How did you end up with the lenses you shoot for your chosen format? Can you remember the chronological history?
For me & 8x10:
My first lens was a 14" APO Artar in a dial set Compur from Stephen Shuart, who ran ads in the back of Shutterbug.
Steve Simmons mentions Artars favorably in Using The View Camera and it was the cheapest lens I could then find in a shutter that would cover 8x10.
It is a marvelous lens and shortly after I also discovered a mentor, a long time commercial photographer is strongly recommended a Commercial Ektar, being not only faster but having a monstrous image circle, either a 12" or a 14" I ended up with a 14" and for a long time that was what I used with no desire for anything else---having two 14" lens was like wearing a belt AND suspenders but it was a comfort to know that if one of the lenses had to go in for a cla I'd still be able to shoot.
Eventually though I needed something wider for subjects where I couldn't back up far enough to capture the whole enchilada. By that time I had read the Ansel Adams trilogy and 40 Photographs which favorably mentions the 10"/250mm WF Ektar. About the same time Schneider pulled the plug on the G Claron line and 240mm G Clarons were going for very little $$ while 10" WF Ektars were, well, culti$h. I figured to get both, replicating the redundancy I enjoyedd with my 14" lenses. The G Claron was affordable but I had to wait a few years before a WF Ektar I could afford became available, oddly enough on eBay and from none other than Dagor 77.
So I was at approx two focal lengths (14" & 250/240mm) and four lenses. This was the status quo for several years before the GAS took the reins once more.
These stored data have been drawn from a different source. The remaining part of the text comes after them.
/-- R179, R186: TBPASS. -/
def execTbpass (drop : Bool) (l : BitVec 1) (s : State) : Out :=
  .next (s.needImpure fun s => s.issueMatrix (.tbpass drop l) [] 0 0 0 [])

/-- The core whose local memory an address names, seen from core `k`, with the bytes left in its window. -/
def windowOf (k : Nat) (va : Word) : Option (Nat × Nat) :=
  let v := va.toNat
  if lmBase ≤ v && v < lmEnd then some (lmCore v, 0x20000 - lmOff v)
  else if 0x00FFFF0000000000 ≤ v && v < 0x00FFFF0000020000 then some (k, 0x00FFFF0000020000 - v)
  else none

/-- R180, R186: TDRAIN. -/
def execTdrain (a b c : Reg) (imm : BitVec 16) (z wk fl : Bool) (s : State) : Out :=
  .next (s.withRegs s.cur [a, b, c] [] fun s =>
    let i := s.cur
    let t := (s.slot i).task
    let dst := s.ea a imm
    let fw := drainOut (s.rv b) t.kfo
    let own : Bool := match windowOf (i / 8) dst with
      | some (k, _) => k = i / 8
      | none => false
    if t.pure && (wk || !own || fld fw 11 10 = 3) then s.trapAt i .purity
    else s.issueMatrix (.tdrain a b c imm z wk fl) [a, b, c] dst (s.rv b) (s.rv c) [fw])

/-- R182: TFENCE. -/
def execTfence (s : State) : Out :=
  .next (if (s.slot s.cur).cnt.tl ≠ 0 then s.stallHead s.cur else s.complete s.cur)

def LatchSt.num : LatchSt → Nat
  | .empty => 0 | .loading => 1 | .full => 2 | .sending => 3

/-- R183: the sequence number of the core's oldest incomplete matrix operation. -/
def State.oldestMatrix (s : State) (k : Nat) : Nat :=
  let m := (s.core k).mat
  let o := (s.oct (octetOf k)).mat
  let run (r : Option (Nat × MatRun)) : List MatOp := match r with
    | some (j, r) => if j = k then [r.op] else []
    | none => []
  let ops := m.queue ++ (match m.run with
    | some r => [r.op]
    | none => []) ++ run o.l0.run ++ run o.l1.run
  match ops with
  | [] => 0
  | q :: t => (t.foldl (fun (p : MatOp) (x : MatOp) => if x.order < p.order then x else p) q).seq

/-- R183: TSTAT. -/
def execTstat (d : Reg) (clr : Bool) (w : BitVec 2) (s : State) : Out :=
  let i := s.cur
  let k := i / 8
  .next (s.withRegs i [] [d] fun s =>
    let m := (s.core k).mat
    let o := (s.oct (octetOf k)).mat
    let lo : BitVec 64 := m.nanRows.extractLsb' 0 64
    let hi : BitVec 64 := m.nanRows.extractLsb' 64 64
    match w.toNat with
    | 1 => ((if clr then s.modMat k fun m => { m with nanRows := m.nanRows &&& ~~~(rowMask 0 64) } else s).writeReg i d lo).complete i
    | 2 => ((if clr then s.modMat k fun m => { m with nanRows := m.nanRows &&& rowMask 0 64 } else s).writeReg i d hi).complete i
    | _ =>
      let b (x : Bool) (n : Nat) : Nat := if x then 2 ^ n else 0
      let fp := (s.core k).ring.any fun e => e.2.slot = i && e.2.fault && e.2.mat
      s.writeDone i [] d (BitVec.ofNat 64 (s.oldestMatrix k * 2 ^ 26 + b fp 25 + b (m.nanRows ≠ 0) 24 + m.weight.toNat * 2 ^ 20
        + o.l1.st.num * 2 ^ 18 + o.l0.st.num * 2 ^ 16 + b o.l1.inc.isSome 15 + b o.l0.inc.isSome 14 + m.queue.length)))

/-- R184: TWGT. -/
def execTwgt (d a b : Reg) (s : State) : Out :=
  let i := s.cur
  .next (s.withRegs i [a, b] [d] fun s =>
    let c := 8 * octetOf (i / 8) + fld (s.rv b) 2 0
    let w : BitVec 4 := (s.rv a).extractLsb' 0 4
    let old := (s.core c).mat.weight
    (s.modMat c fun m => { m with weight := w }).writeDone i [a, b] d (old.setWidth 64))

/-! Ends of operations. -/

/-- The operation is complete: its ring entry is free and tl falls. -/
def State.matDone (s : State) (op : MatOp) : State :=
  (s.modCore (op.slot / 8) fun c => { c with ring := del c.ring op.seq }).decCnt op.slot .tl

/-- R185: the operation faults: later operations of the slot in the queue are discarded, tl falls, and COPROC is raised. -/
def State.matFault (s : State) (op : MatOp) (quiet : Bool) (code : TrapCode) (addr : Word) : State :=
  let k := op.slot / 8
  if quiet then s.matDone op
  else
    let e := look (s.core k).ring op.seq
      { slot := op.slot, task := op.ti.task, pc := op.pc, busy := true, fault := false, order := 0, mat := true }
    let s := s.modCore k fun c => { c with ring := put c.ring op.seq { e with busy := false, fault := true } }
    let s := (s.dropMatrix op.slot op.order).decCnt op.slot .tl
    s.raise op.slot (.coproc op.seq e.order e.task op.pc addr (codeOps code))

/-- The engine that moves a matrix operation's bytes. -/
def MatOp.eng (op : MatOp) (h : Hint) : Eng := { core := some (op.slot / 8), part := op.ti.part, lv := op.lv, ti := op.ti, hint := h, waits := true }

/-- Why a unit cannot have its bytes now: a fault with its code and address; none while a page is in a flip (R239). -/
abbrev ImageErr := Option (TrapCode × Word)

/-- A read of a tile or a scale: the bytes, or the code and the address of the first fault. -/
def State.imageRead (s : State) (e : Eng) (va : Word) (n : Nat) : Except ImageErr (List Byte) × State :=
  (wordPieces va n).foldl (init := (.ok [], s)) fun r p =>
    match r with
    | (.error x, s) => (.error x, s)
    | (.ok bs, s) => match s.engReadWord e p.1 p.2 with
      | (.ok cs, s) => if cs.any (·.2) then (.error (some (.poison, p.1)), s) else (.ok (bs ++ cs.map (·.1)), s)
      | (.error (.fault c a _), s) => (.error (some (c, a)), s)
      | (.error .busy, s) => (.error none, s)
      | (.error _, s) => (.error (some (.protection, p.1)), s)

/-- R172: the tensor scale of scale kind 3: bits 63:32 of the override, or the FP32 word at the shadow pointer. -/
def State.tensorScale (s : State) (op : MatOp) (f : Fmt) (r : Reg) (v ks : Word) : Except ImageErr (BitVec 32) × State :=
  if f.sk ≠ 3 then (.ok 0, s)
  else if r ≠ .x 0 then (.ok (v.extractLsb' 32 32), s)
  else if ks.toNat % 4 ≠ 0 then (.error (some (.misalign, ks)), s)
  else match s.imageRead (op.eng .none) ks 4 with
    | (.ok bs, s) => (.ok (BitVec.ofNat 32 (bytesNat bs)), s)
    | (.error x, s) => (.error x, s)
I could have stopped there, but my interest in mountain photography soon brought a desire for something longer. Back to Simmons' Using The View Camera I determined that a 19" APO Artar, like Morley Baer used would enhance my capabilities. A very nice RD showed up in Canada on eBay and I was extraordinarily fortunate to win without blowing my budget, which I'd set quite realistically set for an older uncoated APO Artar version. Shortly after that Butch Welch offered me a great deal on an even wider lens than the 240 G Claron---a 159mm Wollensak EWA "yellow dot."
I long admired the 165 Super Angulon but they were out of my league financially as well as very likely being a Fatal tax on my camera's front standard weight-wise. So here was an even wider lens, not much slower (f9.5 for the Wolly vs f/8 for the SA) so I added it it to the fleet thinking in terms of architecture. As it turned out, for me the 250mm lens served my architectural vision better than the EWA (why the 250 WF and not the 240 G Claron? Because of the more than generous image circle on the WF) But the 159mm EWA became my table top lens since it didn't require running my camera's bellows out all the way into the next county.
Eventualy a 12" Dagor in a Compound shutter showed up, well, because it is a 12" Dagor and I've always heard such good things about them and I got a great deal on it.
One more lens, a 300 Nikon M came to live aboard a Gowland 810 Aerial camera. This represents an accumulation of 18 years worth of shuttered 8x10 lenses. It doesn't include any barrel lenses which I've bought and sold, scavenged or traded.